No connection to the internet is needed for the operation.

Hardware requirements
recommended: Intel Core i7 or better, 10 GB RAM, 26 GB storage (SSD preferred)

You have two options to choose from:

Docker image
Virtual Appliance with the docker image already imported on an Ubuntu-based Linux operating system with a GUI.

Supported languages

ISO	Name	ISO	Name	ISO	Name
af	Afrikaans	ht	Haitian_Creole	pt	Portuguese
am	Amharic	hu	Hungarian	ro	Romanian
ar	Arabic	hy	Armenian	ru	Russian
as	Assamese	id	Indonesian	rw	Kinyarwanda
az	Azerbaijani	ig	Igbo	si	Sinhalese
be	Belarusian	is	Icelandic	sk	Slovak
bg	Bulgarian	it	Italian	sl	Slovenian
bn	Bengali	ja	Japanese	sm	Samoan
bo	Tibetan	jv	Javanese	sn	Shona
bs	Bosnian	ka	Georgian	so	Somali
ca	Catalan	kk	Kazakh	sq	Albanian
ceb	Cebuano	km	Khmer	sr	Serbian
co	Corsican	kn	Kannada	st	Sesotho
cs	Czech	ko	Korean	su	Sundanese
cy	Welsh	ku	Kurdish	sv	Swedish
da	Danish	ky	Kyrgyz	sw	Swahili
de	German	la	Latin	ta	Tamil
el	Greek	lb	Luxembourgish	te	Telugu
en	English	lo	Laothian	tg	Tajik
eo	Esperanto	lt	Lithuanian	th	Thai
es	Spanish	lv	Latvian	tk	Turkmen
et	Estonian	mg	Malagasy	tl	Tagalog
eu	Basque	mi	Maori	tr	Turkish
fa	Persian	mk	Macedonian	tt	Tatar
fi	Finnish	ml	Malayalam	ug	Uighur
fr	French	mn	Mongolian	uk	Ukrainian
fy	Frisian	mr	Marathi	ur	Urdu
ga	Irish	ms	Malay	uz	Uzbek
gd	Scots_Gaelic	mt	Maltese	vi	Vietnamese
gl	Galician	my	Burmese	wo	Wolof
gu	Gujarati	ne	Nepali	xh	Xhosa
ha	Hausa	nl	Dutch	yi	Yiddish
haw	Hawaiian	no	Norwegian	yo	Yoruba
he	Hebrew	ny	Nyanja	zh	Chinese
hi	Hindi	or	Oriya	zu	Zulu
hmn	Hmong	pa	Punjabi
hr	Croatian	pl	Polish

Option A: Docker image

Download and getting started

Choose CPU or if you have a machine with GPU, choose the GPU (CUDA) version. GPU version is approximately 7x faster than the CPU version. The time saving of faster processing depends on the amount of data you want to index yourself.
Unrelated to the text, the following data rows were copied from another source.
/-! ## Words that issue an operation -/

/-- R142, R143, R144, R148: the checks of an address in their order: no window, or a bit that must be 0, `SPACE_INVALID`;
another core's scratchpad or cluster region `SPACE_FOREIGN`; misaligned `ALIGN`; a full-empty operation outside a
vault `PROT`; beyond the private area, the scratchpad or the shared region, or in a vault outside both kinds of
region, `PROT`. What an any-vault address gives does not depend on the core. The sum of a private address is taken modulo
2^56, which is the model's choice (log entry 58). -/
def Obligations.AddressChecksInOrder : Prop :=
  ∀ (s : State) (p : Party) (who ea n : Nat) (write fe : Bool), ea < 2 ^ 64 →
    let top := ea / 2 ^ 56
    let off := ea % 2 ^ 24
    let core := ea / 2 ^ 39 % 2 ^ 9
    let cluster := ea / 2 ^ 41 % 2 ^ 7
    let chk := s.checkAddress p who ea n n write fe
    ((top ≠ 0 ∧ top ≠ 0xA1 ∧ top ≠ 0xA2 ∧ top ≠ 0xA3 ∧ top ≠ 0xA4) → chk = .bad 0x20) ∧
    ((top = 0xA1 ∧ ea / 2 ^ 32 % 2 ^ 24 ≠ 0) ∨
      ((top = 0xA2 ∨ top = 0xA3 ∨ top = 0xA4) ∧ ea / 2 ^ 48 % 2 ^ 8 ≠ 0) ∨
      (top = 0xA2 ∧ ea / 2 ^ 24 % 2 ^ 15 ≠ 0) ∨ ((top = 0xA3 ∨ top = 0xA4) ∧ ea / 2 ^ 24 % 2 ^ 17 ≠ 0) → chk = .bad 0x20) ∧
    (top = 0xA2 → ea / 2 ^ 48 % 2 ^ 8 = 0 → ea / 2 ^ 24 % 2 ^ 15 = 0 →
      if 384 ≤ core then chk = .bad 0x20
      else if core ≠ p.core then chk = .bad 0x21
      else if off % n ≠ 0 then chk = .bad 0x22
      else if p.tm.sUnits * 65536 < off + n then chk = .bad 0x24
      else chk = .ok (2 ^ 52 + p.tm.core / 4 * 2 ^ 24 + (p.tm.sUnit * 65536 + off)) true []) ∧
    (top = 0xA3 → ea / 2 ^ 48 % 2 ^ 8 = 0 → ea / 2 ^ 24 % 2 ^ 17 = 0 →
      if 96 ≤ cluster then chk = .bad 0x20
      else if cluster ≠ p.core / 4 then chk = .bad 0x21
      else if off % n ≠ 0 then chk = .bad 0x22
      else match p.la.cb with
        | none => 0 < off + n → chk = .bad 0x24
        | some cb =>
          if field p.la.record 0x24 4 < off + n then chk = .bad 0x24
          else chk = .ok (2 ^ 52 + cluster * 2 ^ 24 + (cb + off)) true []) ∧
    (top = 0xA4 → ea / 2 ^ 48 % 2 ^ 8 = 0 → ea / 2 ^ 24 % 2 ^ 17 = 0 →
      let vault := ea / 2 ^ 46 % 2 ^ 2 * 24 + ea / 2 ^ 41 % 2 ^ 5
      if 24 ≤ ea / 2 ^ 41 % 2 ^ 5 then chk = .bad 0x20
      else if off % n ≠ 0 then chk = .bad 0x22
      else if s.vaultAllowed p.la vault off n = false then chk = .bad 0x24
      else chk = .ok (2 ^ 52 + vault * 2 ^ 24 + off) true []) ∧
    (top = 0 → if ea % n ≠ 0 then chk = .bad 0x22 else fe = true → chk = .bad 0x24) ∧
    (top = 0xA1 → ea / 2 ^ 32 % 2 ^ 24 = 0 →
      if ea % 2 ^ 32 % n ≠ 0 then chk = .bad 0x22
      else if fe = true ∨ field p.la.record 0x20 4 < ea % 2 ^ 32 + n then chk = .bad 0x24
      else ∀ va, va = (field p.la.record 0x18 8 +
          ((p.tm.t * (p.tm.p + p.tm.c) + p.gidx) * p.width + p.lane) * field p.la.record 0x20 4 + ea % 2 ^ 32) % 2 ^ 56 →
        chk = s.checkGlobal p.la.ctx who va write)

/-- R143: a dereferenced address of a scratchpad whose core tag is not the core's takes `SPACE_FOREIGN`, one of a
cluster's shared region whose cluster tag is not its cluster's too: in every check of an access, and at an access word
for its lowest active lane with such an address, where the lanes below pass. An any-vault address takes neither window
fault, whatever the core. -/
def Obligations.ForeignAddressesFault : Prop :=
  let reserved (ea : Nat) (unit : Nat) : Prop := ea / 2 ^ 48 % 2 ^ 8 = 0 ∧ ea / 2 ^ 24 % 2 ^ unit = 0
  let foreign (core ea : Nat) : Prop :=
    (ea / 2 ^ 56 = 0xA2 ∧ reserved ea 15 ∧ ea / 2 ^ 39 % 2 ^ 9 < 384 ∧ ea / 2 ^ 39 % 2 ^ 9 ≠ core) ∨
    (ea / 2 ^ 56 = 0xA3 ∧ reserved ea 17 ∧ ea / 2 ^ 41 % 2 ^ 7 < 96 ∧ ea / 2 ^ 41 % 2 ^ 7 ≠ core / 4)
  (∀ (s : State) (p : Party) (who ea n align : Nat) (write fe : Bool),
    (foreign p.core ea → s.checkAccess p who ea n align write fe = .bad 0x21) ∧
    (ea / 2 ^ 56 = 0xA4 → reserved ea 17 → ea / 2 ^ 41 % 2 ^ 5 < 24 →
      s.checkAccess p who ea n align write fe ≠ .bad 0x20 ∧ s.checkAccess p who ea n align write fe ≠ .bad 0x21)) ∧
  ∀ (i : Instr) (x : AccessOp) (s : State) (e : Env) (l : Nat), accessOf i = some x →
    Ready x.h none x.regs x.reads s e → l ∈ e.lanes → foreign e.core (x.ea e l) →
    (∀ j ∈ e.lanes, j < l → ∃ tgt nc fill, laneCheck i x s e j = .ok tgt nc fill) →
    ∃ t, exec i s = .next t ∧ FaultTaken s t e 0x21 0 l
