-- ==== Sys2Proof/Laws/PerInstr.lean ====
section
/-! SUPPORT. Family RoundTrip: decoding the encoded words of a well-formed instruction gives it back, one lemma
per constructor. An event has no words and is not well formed. -/

namespace Sys2Proof.Laws.RoundTrip

open Sys2Proof

/-- Decode after encode is the instruction. -/
def Statement (i : Instr) : Prop := i.wf = true → decode i.encode.1 (i.encode.2.getD 0) = .ok i

/-- What `wf` says of a group word that is not the no-op. -/
def Wf (h : Hdr) (i : Instr) : Prop :=
  i.wf = (h.m != 0 && i.litOk && i.fieldsOk && i.pairOk)

theorem Wf.parts {h : Hdr} {i : Instr} (e : Wf h i) (w : i.wf = true) :
    h.m ≠ 0 ∧ i.litOk = true ∧ i.fieldsOk = true ∧ i.pairOk = true := by
  rw [e] at w
  simp only [Bool.and_eq_true, bne_iff_ne] at w
  exact ⟨w.1.1.1, w.1.1.2, w.1.2, w.2⟩

/-- What `litOk` says of a word that is not the no-op. -/
def litGate (i : Instr) : Bool :=
  match i.srcB with
  | some (.lit _ _) => i.takesLiteral
  | _ => true

/-- A literal stands only behind an op that takes one. -/
theorem lit_form {b : Src} {t : Bool}
    (h : (match some b with | some (.lit _ _) => t | _ => true) = true) : b.form = 2 → t = true := by
  cases b <;> simp_all [Src.form]

theorem full_kvd (h : Hdr) (form : BitVec 2) (op : BitVec 9) (va vb vc : BitVec 8) (md : BitVec 11) :
    fld (full h form op false 0 va vb vc md) 35 9 = 0 := by
  apply BitVec.eq_of_getLsbD_eq
  intro i hi
  simp only [fld, full, BitVec.getLsbD_extractLsb', BitVec.getLsbD_append]
  have h' : i = 0 ∨ i = 1 ∨ i = 2 ∨ i = 3 ∨ i = 4 ∨ i = 5 ∨ i = 6 ∨ i = 7 ∨ i = 8 := by omega
  rcases h' with rfl | rfl | rfl | rfl | rfl | rfl | rfl | rfl | rfl <;> simp [bit]

theorem low_z (h : Hdr) (op : BitVec 9) (low : BitVec 35) : (fld (fullLow h op low) 35 9).toNat = 0 := low_zero ..

theorem full_vb0 (h : Hdr) (form : BitVec 2) (op : BitVec 9) (k : Bool) (vd va vb vc : BitVec 8) (md : BitVec 11) :
    fld (full h form op k vd va vb vc md) 19 8 = vb := by
  have := full_vb h form op k vd va vb vc md 0 8 (by omega)
  rwa [extract_self] at this

theorem full_vc0 (h : Hdr) (form : BitVec 2) (op : BitVec 9) (k : Bool) (vd va vb vc : BitVec 8) (md : BitVec 11) :
    fld (full h form op k vd va vb vc md) 11 8 = vc := by
  have := full_vc h form op k vd va vb vc md 0 8 (by omega)
  rwa [extract_self] at this

theorem full_imm (h : Hdr) (form : BitVec 2) (op : BitVec 9) (k : Bool) (vd va : BitVec 8) (imm : BitVec 8) :
    fld (full h form op k vd va 0 0 ((0 : BitVec 3) ++ imm)) 8 19 = 0 := by
  apply BitVec.eq_of_getLsbD_eq
  intro i hi
  simp only [fld, full, BitVec.getLsbD_extractLsb', BitVec.getLsbD_append, hi, decide_true, Bool.true_and]
  by_cases h1 : 8 + i < 11
  · simp [h1]
  · by_cases h2 : 8 + i - 11 < 8
    · simp [h1, h2]
    · have h3 : 8 + i - 11 - 8 < 8 := by omega
      simp [h1, h2, h3]

theorem full_low0 (h : Hdr) (form : BitVec 2) (op : BitVec 9) (k : Bool) (vd va : BitVec 8) :
    fld (full h form op k vd va 0 0 0) 0 27 = 0 := by
  apply BitVec.eq_of_getLsbD_eq
  intro i hi
  simp only [fld, full, BitVec.getLsbD_extractLsb', BitVec.getLsbD_append, hi, decide_true, Bool.true_and]
  simp
  intro a b c
  omega

theorem mkA_enc (op : BitVec 9) (o : AOp) (b : Src) : mkA (encA op o).1 b = some { o with vb := b } := by
  have m (lo len : Nat) (hl : lo + len ≤ 11) := full_md o.h o.vb.form op o.k o.vd o.va o.vb.field o.vc
    (o.fmt.code ++ o.rm.code ++ o.sat.code ++ bit o.x) lo len hl
  have hc := full_vc o.h o.vb.form op o.k o.vd o.va o.vb.field o.vc
    (o.fmt.code ++ o.rm.code ++ o.sat.code ++ bit o.x) 0 8 (by omega)
  have m6 := m 6 5 (by omega)
  have m3 := m 3 3 (by omega)
  have m1 := m 1 2 (by omega)
  have m0 := m 0 1 (by omega)
  simp (disch := omega) only [BitVec.extractLsb'_append_eq_of_le, BitVec.extractLsb'_append_eq_of_add_le,
    Nat.sub_self, extract_self] at m6 m3 m1 m0
  rw [extract_self] at hc
  simp only [mkA, encA, num, flag, m6, m3, m1, m0, Fmt.ofCode_code, Rm.ofCode_code, Sat.ofCode_code, bit_toNat,
    full_hdr, full_vd, full_va, Option.bind_eq_bind, Option.bind_some]
  have hk : ((fld (full o.h o.vb.form op o.k o.vd o.va o.vb.field o.vc
    (o.fmt.code ++ o.rm.code ++ o.sat.code ++ bit o.x)) 43 1).toNat == 1) = o.k := full_k ..
  rw [hk, show (11 : Nat) = 11 + 0 from rfl, hc]


theorem flag_of {w : Dword} {i : Nat} {b : Bool} (h : fld w i 1 = bit b) : flag w i = b := by
  rw [flag, num, h, bit_toNat]

theorem zero_toNat (n : Nat) : ((0 : BitVec n).toNat == 0) = true := by simp


theorem mkC_enc (op : BitVec 9) (o : COp) (b : Src) :
    mkC (encC op o).1 b = some { o with vb := b } := by
  have md6 : fld (full o.h o.vb.form op o.k o.vd o.va o.vb.field 0 (o.fmt.code ++ o.cond.code ++ bit o.sig ++ bit o.x)) 6 5 = _ :=
    full_md o.h o.vb.form op o.k o.vd o.va o.vb.field 0 (o.fmt.code ++ o.cond.code ++ bit o.sig ++ bit o.x) 6 5 (by omega)
  have md2 : fld (full o.h o.vb.form op o.k o.vd o.va o.vb.field 0 (o.fmt.code ++ o.cond.code ++ bit o.sig ++ bit o.x)) 2 4 = _ :=
    full_md o.h o.vb.form op o.k o.vd o.va o.vb.field 0 (o.fmt.code ++ o.cond.code ++ bit o.sig ++ bit o.x) 2 4 (by omega)
  have md1 : fld (full o.h o.vb.form op o.k o.vd o.va o.vb.field 0 (o.fmt.code ++ o.cond.code ++ bit o.sig ++ bit o.x)) 1 1 = _ :=
    full_md o.h o.vb.form op o.k o.vd o.va o.vb.field 0 (o.fmt.code ++ o.cond.code ++ bit o.sig ++ bit o.x) 1 1 (by omega)
  have md0 : fld (full o.h o.vb.form op o.k o.vd o.va o.vb.field 0 (o.fmt.code ++ o.cond.code ++ bit o.sig ++ bit o.x)) 0 1 = _ :=
    full_md o.h o.vb.form op o.k o.vd o.va o.vb.field 0 (o.fmt.code ++ o.cond.code ++ bit o.sig ++ bit o.x) 0 1 (by omega)
  have vc0 : fld (full o.h o.vb.form op o.k o.vd o.va o.vb.field 0 (o.fmt.code ++ o.cond.code ++ bit o.sig ++ bit o.x)) 11 8 = _ :=
    full_vc o.h o.vb.form op o.k o.vd o.va o.vb.field 0 (o.fmt.code ++ o.cond.code ++ bit o.sig ++ bit o.x) 0 8 (by omega)
  simp (disch := omega) only [BitVec.extractLsb'_append_eq_of_le, BitVec.extractLsb'_append_eq_of_add_le,
    Nat.sub_self, extract_self] at md6 md2 md1 md0 vc0
  have fmd1 := flag_of md1
  have fmd0 := flag_of md0
  simp only [mkC, encC, num, md6, md2, vc0, fmd1, fmd0, full_k, Fmt.ofCode_code, Rm.ofCode_code, Sat.ofCode_code,
    Cond.ofCode_code, full_hdr, full_vd, full_va, Option.bind_eq_bind, Option.bind_some, zero_toNat]
  rfl
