end Sys2Proof.Machine
end

section
/-! SUPPORT. `mma` (R219, R226, R229). -/

namespace Sys2Proof.Machine

open Sys2Proof

/-! ## Entries that still wait (R219, R220) -/

/-- An entry of which a group has neither joined nor retired has no cause yet. -/
theorem entryCause_waits {s : State} {n : Entry} (hf : n.full = false) (hr : s.lacksRetired n = false) : s.entryCause n = none := by
  unfold State.entryCause
  simp only [hf, hr, Bool.not_false, Bool.and_self, if_true]

theorem named_solo {n : Entry} (h : n.mask = 0) : n.named = [] := by
  rw [Entry.named, h]
  rfl

/-- A group without a crew whose rows exist and whose bank holds its class has no cause. -/
theorem entryCause_solo {s : State} {n : Entry} {a : Arrival} {b : LBank} {g : Group} (hm : n.mask = 0) (ha : n.arrivals = [a])
    (hb : n.bound = some b) (hcls : clsOf b.fmt = clsOf a.fmt) (hg : s.group a.gk = some g) (hw : a.arow * 16 + g.width ≤ 512) :
    s.entryCause n = none := by
  have hret : s.lacksRetired n = false := by rw [State.lacksRetired, named_solo hm]; rfl
  have hrows : ¬ 512 < a.arow * 16 + max 1 ([] : List Nat).length * g.width := by simpa using hw
  unfold State.entryCause
  simp only [ha, hb, hcls, hret, hg, named_solo hm, Option.map_some, Option.getD_some, List.any_nil, bne_self_eq_false,
    Bool.false_eq_true, if_false, if_neg hrows, ite_self]

/-- One entry of the settling of a team (R220). -/
def State.settleOne (s : State) (p : Nat × Entry) : State :=
  match s.entryCause p.2 with
  | some c => s.failEntry p.1 p.2 cCREWBAD c
  | none => if p.2.full then { s with entries := s.entries.put p.1 { p.2 with complete := true, completedAt := s.seq } } else s

theorem settleEntries_eq (s : State) (team : Nat) : s.settleEntries team =
    (s.entries.filter fun p => p.2.team == team && !p.2.complete).foldl State.settleOne s := rfl

theorem settleOne_waits {s : State} {p : Nat × Entry} (hf : p.2.full = false) (hr : s.lacksRetired p.2 = false) :
    s.settleOne p = s := by
  simp only [State.settleOne, entryCause_waits hf hr, hf, Bool.false_eq_true, if_false]

/-- Where every entry of the team waits, settling changes nothing. -/
theorem settleEntries_waits {s : State} {team : Nat} (h : s.entriesWait team) : s.settleEntries team = s := by
  have key (xs : KMap Entry) (hx : ∀ p ∈ xs, s.settleOne p = s) : xs.foldl State.settleOne s = s := by
    induction xs with
    | nil => rfl
    | cons p xs ih =>
      rw [List.foldl_cons, hx p List.mem_cons_self]
      exact ih fun q hq => hx q (List.mem_cons_of_mem _ hq)
  refine key _ fun p hp => ?_
  obtain ⟨hmem, hp⟩ := List.mem_filter.1 hp
  simp only [Bool.and_eq_true, beq_iff_eq, Bool.not_eq_true'] at hp
  obtain ⟨hf, hr⟩ := h p hmem hp.1 hp.2
  exact settleOne_waits hf hr

theorem put_put {α : Type} (m : KMap α) (k : Nat) (x y : α) : KMap.put (KMap.put m k x) k y = KMap.put m k y := by
  induction m with
  | nil => simp [KMap.put]
  | cons p m ih =>
    rcases Nat.lt_trichotomy k p.1 with h | h | h
    · simp [KMap.put, h]
    · simp [KMap.put, h]
    · simp [KMap.put, Nat.not_lt.2 (Nat.le_of_lt h), Nat.ne_of_lt h, ih]

theorem mem_put_self {α : Type} (m : KMap α) (k : Nat) (x : α) : (k, x) ∈ KMap.put m k x :=
  KMap.mem_of_find (KMap.find_put_self m k x)

/-- A fold whose steps change the machine at one element only, and once. -/
theorem foldl_once {α β : Type} {f : β → α → β} {a b : β} {q : α} {xs : List α} (hq : f a q = b ∧ f b q = b)
    (hx : ∀ x ∈ xs, x = q ∨ (f a x = a ∧ f b x = b)) (hmem : q ∈ xs) : xs.foldl f a = b := by
  have stay (ys : List α) (hy : ∀ x ∈ ys, x = q ∨ (f a x = a ∧ f b x = b)) : ys.foldl f b = b := by
    induction ys with
    | nil => rfl
    | cons y ys ih =>
      rw [List.foldl_cons]
      rcases hy y List.mem_cons_self with rfl | h
      · rw [hq.2]
        exact ih fun x hx => hy x (List.mem_cons_of_mem _ hx)
      · rw [h.2]
        exact ih fun x hx => hy x (List.mem_cons_of_mem _ hx)
  induction xs with
  | nil => cases hmem
  | cons x xs ih =>
    have hxs : ∀ y ∈ xs, y = q ∨ (f a y = a ∧ f b y = b) := fun y hy => hx y (List.mem_cons_of_mem _ hy)
    rw [List.foldl_cons]
    rcases List.mem_cons.1 hmem with rfl | hin
    · rw [hq.1]
      exact stay xs hxs
    · rcases hx x List.mem_cons_self with rfl | h
      · rw [hq.1]
        exact stay xs hxs
      · rw [h.1]
        exact ih hxs hin

/-- A full entry without a cause completes; the others of its team wait on. -/
theorem settleEntries_completes {s : State} {team key : Nat} {n : Entry} {m : KMap Entry} (hent : s.entries = KMap.put m key n)
    (hteam : n.team = team) (hopen : n.complete = false) (hfull : n.full = true) (hcause : s.entryCause n = none)
    (hwait : ∀ p ∈ m, p.2.team = team → p.2.complete = false → p.2.full = false ∧ s.lacksRetired p.2 = false) :
    s.settleEntries team = { s with entries := KMap.put m key { n with complete := true, completedAt := s.seq } } := by
  rw [settleEntries_eq]
  have hdone (u : State) (hc : u.entryCause n = none) :
      u.settleOne (key, n) = { u with entries := u.entries.put key { n with complete := true, completedAt := u.seq } } := by
    simp only [State.settleOne, hc, hfull, if_true]
  refine foldl_once (q := (key, n)) ⟨?_, ?_⟩ (fun p hp => ?_) ?_
  · rw [hdone s hcause, hent, put_put]
  · refine (hdone { s with entries := KMap.put m key { n with complete := true, completedAt := s.seq } } hcause).trans ?_
    rw [put_put]
  · obtain ⟨hmem, hp⟩ := List.mem_filter.1 hp
    rw [hent] at hmem
    simp only [Bool.and_eq_true, beq_iff_eq, Bool.not_eq_true'] at hp
    rcases KMap.mem_put hmem with h | h
    · exact .inl h
    · obtain ⟨hf, hr⟩ := hwait p h hp.1 hp.2
      exact .inr ⟨settleOne_waits hf hr, settleOne_waits (s := { s with entries := KMap.put m key { n with complete := true, completedAt := s.seq } }) hf hr⟩
  · refine List.mem_filter.2 ⟨hent ▸ mem_put_self m key n, ?_⟩
    simp only [hteam, hopen, beq_self_eq_true, Bool.not_false, Bool.and_self]

/-! ## The arrival (R219) -/

/-- What an `mma` leaves of its group's state. -/
def mmaArrival (s : State) (e : Env) (o : YOp) : Arrival :=
  { gk := e.gk, gidx := e.g.gidx, id := e.g.issued, lanes := e.lanes,
    depths := e.lanes.map (fun l => (e.g.lane l).depth.toNat), va := o.va.toNat, fmt := o.fmt, rm := o.rm,
    mode := e.g.mode, prio := o.prio.toNat, reuse := o.reuse, bank := fIf o.bank 1, cz := o.cz, arow := o.arow.toNat,
    crew := e.g.crew, fencePt := e.g.fencePt, undef := undefLanes e o.va.toNat o.fmt, rows := none, ecc := [],
    pos := e.g.pos e.run.tag, order := s.seq }

/-- The entry that it leaves, under its key. -/
def mmaEntry (s : State) (e : Env) (o : YOp) : Nat × Entry :=
  match s.joinable e.g.team e.g.crew e.g.gidx with
  | some p => (p.1, { p.2 with arrivals := p.2.arrivals ++ [mmaArrival s e o] })
  | none => (nextKey s.entries,
      ⟨e.g.team, e.g.crew, [mmaArrival s e o], false, 0, e.tm.lbanks.find (fIf o.bank 1), 0⟩)

def mmaTile (e : Env) (o : YOp) (cls : Cls) (key : Nat) : TileOp :=
  newTile e (.mma key cls.cols (e.g.keeps.find e.g.crew.toNat).isSome []) [] (mmaSrcs e o.va.toNat o.fmt)
    (arrivalBase e.g.crew e.g.gidx o.arow.toNat e.g.width) e.lanes 0

def Group.addMma (g : Group) (e : Env) (o : YOp) (x : TileOp) : Group :=
  { (g.addTile x) with
    keeps := if o.reuse then g.keeps.put e.g.crew.toNat ⟨o.va.toNat, mmaSrcs e o.va.toNat o.fmt, false⟩
             else g.keeps.del e.g.crew.toNat }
For example, a transcript of 30-minute long conversation has been indexed in 3 seconds on GPU, and in 20 seconds on CPU.

For the Semantic search itself, the CPU version performs just as fast as the GPU version (tested on an index coming from 120 hours of audio transcripts).

Phonexia Semantic Search CPU docker image 6.35 GB

Download

Phonexia Semantic Search GPU docker image 8.57 GB

Download

Getting started with the docker image

The following Readme.md is part of the docker image too.

Semantic search

Phonexia’s text-embedding based semantic search project demo

Prerequisites

installed Docker
25 GB of free HDD space
8 GB of RAM
basic experience with using Docker images

Running in Docker

First you’ll need to load CPU/GPU image from provided tar file(s).

docker load --input phonexia_semantic_search_<cpu/cuda>_<hash>.tar.gz

Assuming that you have all the necessary data (textual documents) in the folder <your_data_directory> you may then mount it via -v <your_data_directory>:/home/data to /home/data folder in Docker container.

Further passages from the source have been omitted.